-- ==== Sys2Proof/Syntax.lean ====
section
/-! DEFINITION. The ten instructions of 30_encoding.md R66, after decoding. -/

namespace Sys2Proof

/-- The addressing modes of 30_encoding.md R65. -/
inductive Mode where
  | position
  | immediate
  | relative
  deriving DecidableEq, Repr, Inhabited

/-- A parameter's role (30_encoding.md R66: "R" a read parameter, "W" a destination parameter). -/
inductive Role where
  | read
  | destination
  deriving DecidableEq, Repr

/-- The finite operation enumeration of 40_engine.md R106, in the order of 30_encoding.md R66. -/
inductive Operation where
  | add | mul | inp | out | jt | jf | lt | eq | arb | halt
  deriving DecidableEq, Repr

/-- One instruction as its opcode word gives it: the operation and the addressing mode of each
parameter the operation has (30_encoding.md R63, R66). The parameter WORDS are no part of it: they
are fetched while the instruction executes, in the order of R70, and IN fetches none while its
queue is empty (44_io.md R142). The constructor of IN is `inp`. -/
inductive Instr where
  | add (a b dst : Mode)
  | mul (a b dst : Mode)
  | inp (dst : Mode)
  | out (a : Mode)
  | jt (cond target : Mode)
  | jf (cond target : Mode)
  | lt (a b dst : Mode)
  | eq (a b dst : Mode)
  | arb (a : Mode)
  | halt
  deriving DecidableEq, Repr

/-- The operation of an instruction. -/
def Instr.operation : Instr → Operation
  | .add _ _ _ => .add
  | .mul _ _ _ => .mul
  | .inp _ => .inp
  | .out _ => .out
  | .jt _ _ => .jt
  | .jf _ _ => .jf
  | .lt _ _ _ => .lt
  | .eq _ _ _ => .eq
  | .arb _ => .arb
  | .halt => .halt

/-- The modes of the parameters, parameter 1 first. -/
def Instr.modes : Instr → List Mode
  | .add a b d => [a, b, d]
  | .mul a b d => [a, b, d]
  | .inp d => [d]
  | .out a => [a]
  | .jt c t => [c, t]
  | .jf c t => [c, t]
  | .lt a b d => [a, b, d]
  | .eq a b d => [a, b, d]
  | .arb a => [a]
  | .halt => []

/-- The mode of the destination parameter, for an operation that has one (30_encoding.md R66). -/
def Instr.destination : Instr → Option Mode
  | .add _ _ d => some d
  | .mul _ _ d => some d
  | .inp d => some d
  | .out _ => none
  | .jt _ _ => none
  | .jf _ _ => none
  | .lt _ _ d => some d
  | .eq _ _ d => some d
  | .arb _ => none
  | .halt => none

end Sys2Proof
end

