-- ==== Sys2Proof/Machine/Comparison.lean ====
section
/-! DEFINITION. LT and EQ (42_comparison.md). -/

namespace Sys2Proof.Machine

/-- LT: `dst = 1 if a<b else 0`, signed (42_comparison.md R120). -/
def execLt (a b d : Mode) (s : State) : StepOutcome := finish (writeResult lessBit .lt a b d s)

/-- EQ: `dst = 1 if a=b else 0` (42_comparison.md R121). -/
def execEq (a b d : Mode) (s : State) : StepOutcome := finish (writeResult equalBit .eq a b d s)

end Sys2Proof.Machine
end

▬▬▬

Say how many lines in the entries include the string "finish", and write nothing besides that number.

2